The client sends a request with a specific command, by invoking a REST endpoint.
The smart device responds back to the server.
The server responds to the HTTP client, with the data received from the smart device.
The locust receives the response and repeats the sequence after 5 seconds.
In our example we used 8 slave processes to simulate HTTP traffic. The total number for this example was 5000 divided across the processes.
Locust UI - HTTP client slaves
Horizontal Scaling with WebSockets
Horizontal scaling with WebSockets is a challenging task due to the nature of the connections. As already demonstrated, a basic step towards scalability is utilizing a Message Broker and having multiple instances of WebSocket servers. Extra considerations are needed though for proper load-balancing.
With HTTP, we have a once off request/reply pattern and in general we don’t expect the next request from the client to come back to the same server (unless we have sticky sessions enabled). On the other hand, WebSockets differ from HTTP requests in the sense that they are persistent. The WebSocket client opens up a connection to the server and reuses it.
With HTTP, you can run a virtually unlimited amount of web server instances behind a load balancer. The load balancer passes the request to a healthy web server instance usually following a round-robin policy. With WebSockets a simple round-robin policy may not be the ideal option especially when we need to scale-up. For example in the situation we described above where we have 10k connections evenly distributed between 2 server instances: if we need to scale-up to accommodate more expected (or predicted) users, we can of course spin-up a 3rd and a 4th instance. Ideally, these new servers should take over all the new persistent connection requests. With simple round-robin however the first 2 instances will continue accepting connections thus leading to their saturation faster.

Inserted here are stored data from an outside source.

/-- An install whose checks have passed goes on: its weights are looked at, then read, and the operator is there. -/
def State.installRun (s : State) (c : Cmd) : State :=
  let d := OpDesc.ofBytes c.bytes
  let old := if d.second then s.handleOp c.vd c.ctx c.b.toNat else none
  if d.second ∧ old.isNone then s.failInstall c 0x11
  else
    let key := match old with | some o => o.d.key | none => d.key
    let total := d.m * d.rowBytes
    if c.prog = 1 ∧ s.pagesBusy c d.wsrc total then s.wakeCmd c.id else
    match (if c.prog = 1 then s.weightScan c key d.wsrc (d.wsrc + total) (total / 4096 + 2) else (s, false, false)) with
    | (s, true, _) => s.failInstall c 0x14
    | (s, false, true) => s.failInstall c 0x15
    | (s, false, false) =>
      match (s.mapCmd c.id fun c => { c with prog := 2 }).readWeights c key total d.head (total / 64 + 2) with
      | (s, none) => s
      | (s, some (some r)) => s.failInstall c r
      | (s, some none) =>
        match s.cmd? c.id with
        | none => s
        | some c =>
          let bank := c.bytes.drop d.head
          let s := match old with
            | some o => s.mapOp o.uid fun o => if o.bank then { o with bankA := some bank } else { o with bankB := some bank }
            | none =>
              let o : Operator :=
                { uid := s.nextId, handle := c.b.toNat, vd := c.vd, ctx := c.ctx, lead := c.lead, desc := c.bytes.take 128,
                  iw := c.windows.take d.windowBlocks.1, ow := c.windows.drop d.windowBlocks.1, bank := false, bankA := some bank, bankB := none,
                  perm := (List.range 8).map fun i => BitVec.ofNat 32 (field c.bytes (64 + 4 * i) 4), ins := [], outs := [], old := false }
              { s with nextId := s.nextId + 1, ops := s.ops ++ [o] }
          s.endCmd c 0 0 id

/-- A descriptor's read that failed or found an uncorrectable error: nothing is sent to the OE (R196). -/
def State.failDesc (s : State) (c : Cmd) : State :=
  let s := (s.dropCmd c.id).logErr c.vd (if c.poisoned then .ecc else statusClass (c.status % 256)) 0 c.wtag c.info c.bad c.poisoned (s.cmdKey c)
  s.onWave c.wave fun w => (w.mapArch c.mask fun th => th.setErr (if c.poisoned then eEF ||| ePL else eEF)).detachAll c.flags s.cycle

/-- A lower-numbered thread of the bundle has an install of the same handle that is not judged yet (R196). -/
def State.installBehind (s : State) (c : Cmd) : Bool :=
  s.cmds.any fun e => (match e.op with | .opinst => true | _ => false) && decide (e.prog = 0) && decide (e.id < c.id) && e.wave == c.wave && e.pc == c.pc &&
    e.b == c.b

/-- The installs that are not judged yet go on. -/
def State.wakeInstalls (s : State) : State :=
  (s.cmds.filter fun e => (match e.op with | .opinst => true | _ => false) && decide (e.prog = 0) && decide (e.stage = .queued)).foldl (fun s e => s.wakeCmd e.id) s

/-- OPINST_COMPLETE (R196, R197; n: command): the descriptor and then the weights are read; the operator is installed, or the install
fails with the first reason in order. While a pinned line lies in a way it needs, it waits (R311). -/
def execOpinstComplete (s : State) : Out :=
  match s.cmd? s.ev.n with
  | none => .next s
  | some c =>
    if c.prog ≠ 0 then .next (s.installRun c)
    else
      match s.readDesc c 128 8 with
      | (s, false) => .next s
      | (s, true) =>
        match s.cmd? c.id with
        | none => .next s
        | some c =>
          if c.poisoned ∨ c.status ≠ 0 then .next ((s.failDesc c).wakeInstalls)
          else if s.installBehind c then .next s
          else if s.windowsBusy c then .next (s.wakeCmd c.id)
          else
            match s.checkInstall c with
            | (s, .inl r) => .next ((s.failOp c r id).wakeInstalls)
            | (s, .inr (iw, ow)) =>
              match s.takeStore c with
              | none => .next s
              | some s =>
                let s := s.mapCmd c.id fun c => { c with prog := 1, buf := none, bytes := c.bytes.take 128 ++ (iw ++ ow).flatMap (leBytes 8) }
                (match s.cmd? c.id with
                 | some c => .next ((s.installRun c).wakeInstalls)
                 | none => .next s)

Fact is that in order to be able to handle multiple instances, we need to introduce a load balancer. NGNIX or HAProxy can play this role since both of them support a least_conn balancing mode besides straight round-robin. However, while this solution may accommodate some situations there are two major down-sides: 1) we need to manually configure these proxies when new WebSocket servers are added, 2) we drop the benefits of using an API Gateway in conjunction with Service Discovery.

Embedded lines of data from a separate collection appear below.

/-! ## Tile commands at work -/

/-- TILE_COMMAND_RETIRE (R223, R227 to R229; n: cluster, m: entry): a tile command goes on with its work, and retires when its effect is
complete. -/
def execTileCommandRetire (s : State) : Out :=
  match s.seqBlock s.ev.n with
  | none => .next s
  | some b =>
    match b.seq.bind fun q => q.win.find? fun e => e.no == s.ev.m, s.cmds.find? fun c => c.op == .tile s.ev.n s.ev.m with
    | some e, some c =>
      if s.heldBack c then .next s
      else (match tileFate e.word with
       | .inl (.tmul ..) => .next (s.tileMulStep b c e.no e.addr false (2 ^ 20))
       | .inl (.tmac ..) => .next (s.tileMulStep b c e.no e.addr true (2 ^ 20))
       | .inl (.tacopy ..) => .next (s.tileMoveStep b c e.no e.addr false (2 ^ 20))
       | .inl (.taload ..) => .next (s.tileMoveStep b c e.no e.addr true (2 ^ 20))
       | .inl (.tsig ..) =>
         if c.prog ≠ 0 then .next (s.tileEnd b c e.no)
         else
           (match s.tileWrite b c c.a 0 (leBytes 8 c.b.toNat) false with
            | (s, some none) => .next (s.tileEnd b c e.no)
            | (s, none) => .next s
            | (s, some (some (f, va))) => .next (s.seqAccessFault b c e.addr f va true))
       | _ => .next s)
    | _, _ => .next s

/-! ## The instructions -/

/-- CPY (R237). -/
def execCpy (d a : BitVec 6) (k : BitVec 2) (l : BitVec 6) (s : State) : Out :=
  let i : Instr := .cpy d a k l
  postEach i true (fun w th => [(0, if k = 1 then (opd w th d).2 else (pairAt w th d).2), (1, (pairAt w th a).2)])
    (fun s w t _ =>
      let src := (pairAt w (w.th t) a).1
      let dst := if k = 1 then opz w t d else (pairAt w (w.th t) d).1
      let len := immZ s.issue.himm l
      if src.toNat % 16 ≠ 0 then s.trapFor w i t .align 0 (lowWord src) src
      else if dst.toNat % 16 ≠ 0 then s.trapFor w i t .align 0 (lowWord dst) dst
      else if k = 1 ∧ (w.isVent ∨ s.ssize w < dst.toNat + 16 * len) then s.trapFor w i t .prot 0 (lowWord dst) dst
      else
        let id := s.nextId
        (s.post w i t w.copyEngine (.cpy k.toNat) src dst 64 false .queued).mapCmd id fun c => { c with bytes := cpyBytes src dst len k.toNat }) s

/-- A command whose descriptor stands at the pair A. -/
def descCmd (i : Instr) (copyRole : Bool) (e : Wave → Engine) (op : CmdOp) (a : BitVec 6) (dst size : Nat) (s : State) : Out :=
  postEach i copyRole (fun w th => [(1, (pairAt w th a).2)])
    (fun s w t en => s.postWithDesc w i t (e w) op (pairAt w (w.th t) a).1 0 dst size false en) s

def execGath (a : BitVec 6) (s : State) : Out := descCmd (.gath a) true Wave.copyEngine .gath a 64 64 s
def execScat (a : BitVec 6) (s : State) : Out := descCmd (.scat a) true Wave.copyEngine .scat a 64 64 s
def execCpyw (a : BitVec 6) (s : State) : Out := descCmd (.cpyw a) true Wave.copyEngine .cpyw a 64 64 s
def execShdwBind (d a : BitVec 6) (s : State) : Out := descCmd (.shdwBind d a) true (fun _ => .shadow) .bind a d.toNat 32 s

def execShdwFree (a : BitVec 6) (s : State) : Out :=
  let i : Instr := .shdwFree a
  postEach i true (fun w th => [(1, (opd w th a).2)]) (fun s w t _ => s.post w i t .shadow .free (opz w t a) 0 64 false .queued) s

/-- SHDW.GEN reads a generation at once. -/
def execShdwGen (d a : BitVec 6) (s : State) : Out :=
  let i : Instr := .shdwGen d a
  skipAhead i (fun s _ => s.simt i fun c =>
    let h := c.read a
    if h.psn then trapPoison 1
    else c.ret d (match c.s.rangeOf (c.s.view (c.s.who c.w)) h.val.toNat with | some x => x.gen | none => 0xFFFFFFFF) false) s

/-- PUBLISH (R243). -/
def execPublish (a : BitVec 6) (c : BitVec 3) (s : State) : Out :=
  let i : Instr := .publish a c
  postEach i true (fun w th => [(1, (opd w th a).2)]) (fun s w t _ => s.post w i t .shadow (.publish c.toNat) (opz w t a) 0 64 false .queued) s

end Sys2Proof.Machine
end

By using NGNIX only as a reverse proxy and using Spring Cloud Gateway/Eureka we can achieve a more elastic scaling. The downside is that, at the moment, Spring Cloud LoadBalancer supports only round-robin in combination health-check based balancing when Service Discovery is also in place (see Instance Health-Check for LoadBalancer). To overcome this, a custom load balancer could theoretically be applied at the Gateway side following a “least_conn” policy. We could utilize Actuator metrics like
tomcat.sessions.active.current or even expose our own custom metric which can be queried by our load balancer to decide where to route the connection to. However this needs caution especially when we are dealing with large deployments and clusters of load balancers (see Problems with JSQ from Netflix’s tech blog). At the moment of writing, there is also the Open issue Add a Power of Two Choices alogrithm implementation for Spring Cloud LoadBalancer which is worthwhile to keep an eye on, when it comes to more sophisticated load balancing options with Spring Cloud.
Final thing to have in mind is: instance failover and connections rebalancing. For example if one WebSocket server becomes unavailable for some reason, given the fact that clients have built-in re-connection handling, they will reconnect to the rest available servers. The system must be able to adapt fast in such cases to prevent overwhelming the responsive servers.
The complete project (source code, locust scripts and NGNIX configuration) can be found here. As mentioned, load tests were performed on GCP but you can also run everything locally with docker-compose.